Segment Start: DATA LISTING

-- ==== Sys2Proof/Laws/PerInstr.lean ====
section
/-! SUPPORT. Statements about every instruction as syntax, one lemma per constructor: how many words an instruction has and
that each of them is a 32-bit word whose length selector says so (07 R114, R116). -/

namespace Sys2Proof.Laws.Encodes

/-- The words of an encoding, if it has any, are 32-bit numbers, as many as the selector of the first says. -/
def Fits (ws : List Nat) : Prop :=
  (∀ w ∈ ws, w < 2 ^ 32) ∧ ∀ w rest, ws = w :: rest → wordCount w = ws.length

/-- The encoding of an instruction is one word or two, each of 32 bits, as its first word's selector says; an event has
none. -/
def Statement (i : Instr) : Prop := Fits (encode i)

theorem fits_nil : Fits [] := ⟨by simp, by simp⟩

theorem fits_one {w : Nat} (h : w < 2 ^ 32) (hs : fSel w ≠ 1) : Fits [w] := by
  refine ⟨by simpa using h, ?_⟩
  intro w' rest e
  obtain ⟨rfl, -⟩ := List.cons.inj e
  simp [wordCount, hs]

theorem fits_two {w v : Nat} (h : w < 2 ^ 32) (hs : fSel w = 1) (hv : v < 2 ^ 32) : Fits [w, v] := by
  refine ⟨by simpa using ⟨h, hv⟩, ?_⟩
  intro w' rest e
  obtain ⟨rfl, -⟩ := List.cons.inj e
  simp [wordCount, hs]

theorem encG_bounds (g : Guard) : encG g ≤ 60 ∧ encG g % 4 = 0 := by
  obtain ⟨q, n⟩ := g
  cases n <;> simp [encG] <;> omega

/-- A word laid out as format A is 32 bits with the selector it was given. -/
theorem encA_bounds {sel maj min d a b : Nat} (g : Guard) (hs : sel < 4) (hm : maj < 64) (hi : min < 4) (hd : d < 64)
    (ha : a < 64) (hb : b < 64) : encA sel maj min g d a b < 2 ^ 32 ∧ fSel (encA sel maj min g d a b) = sel := by
  have := encG_bounds g
  unfold encA fSel
  omega

/-- A one-word format A encoding fits. -/
theorem fits_A {maj min d a b : Nat} (g : Guard) (hm : maj < 64) (hi : min < 4) (hd : d < 64) (ha : a < 64) (hb : b < 64) :
    Fits [encA 0 maj min g d a b] := by
  have h := encA_bounds (sel := 0) g (by decide) hm hi hd ha hb
  exact fits_one h.1 (by omega)

/-- A two-word format W encoding fits. -/
theorem fits_W {maj min d a b v : Nat} (g : Guard) (hm : maj < 64) (hi : min < 4) (hd : d < 64) (ha : a < 64) (hb : b < 64)
    (hv : v < 2 ^ 32) : Fits [encA 1 maj min g d a b, v] := by
  have h := encA_bounds (sel := 1) g (by decide) hm hi hd ha hb
  exact fits_two h.1 h.2 hv

/-- An offset-layout encoding fits. -/
theorem fits_off {maj : Nat} (g : Guard) (off : BitVec 18) (hm : maj < 64) : Fits [encOff maj g off] := by
  have := encG_bounds g
  exact fits_one (by unfold encOff; omega) (by unfold encOff fSel; omega)

/-- A format B encoding whose immediate may run on over the ga field fits. -/
theorem fits_B {maj d a imm : Nat} (hm : maj < 64) (hd : d < 64) (hi : a * 2 ^ 12 + imm < 2 ^ 18) :
    Fits [encB maj d a imm] := by
  have h : encB maj d a imm < 2 ^ 30 := by
    generalize hx : a * 2 ^ 12 + imm = x at hi
    have : encB maj d a imm = maj * 2 ^ 24 + d * 2 ^ 18 + x := by rw [← hx]; simp [encB, Nat.add_assoc]
    rw [this]; omega
  refine fits_one (Nat.lt_trans h (by decide)) ?_
  rw [fSel, Nat.div_eq_of_lt h]; decide

/-- A patch word fits. -/
theorem fits_P {ti fs act val : Nat} (ht : ti < 64) (hf : fs < 32) (ha : act < 8) (hv : val < 2 ^ 16) :
    Fits [encP ti fs act val] :=
  fits_one (by unfold encP; omega) (by unfold encP fSel; omega)

theorem cond_bit (b : Bool) (n : Nat) : (bif b then n else 0) ≤ n := by cases b <;> simp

Segment End: DATA LISTING

Pick each line holding "using" out of the entries above and return it.

  refine ⟨by simpa using h, ?_⟩
  refine ⟨by simpa using ⟨h, hv⟩, ?_⟩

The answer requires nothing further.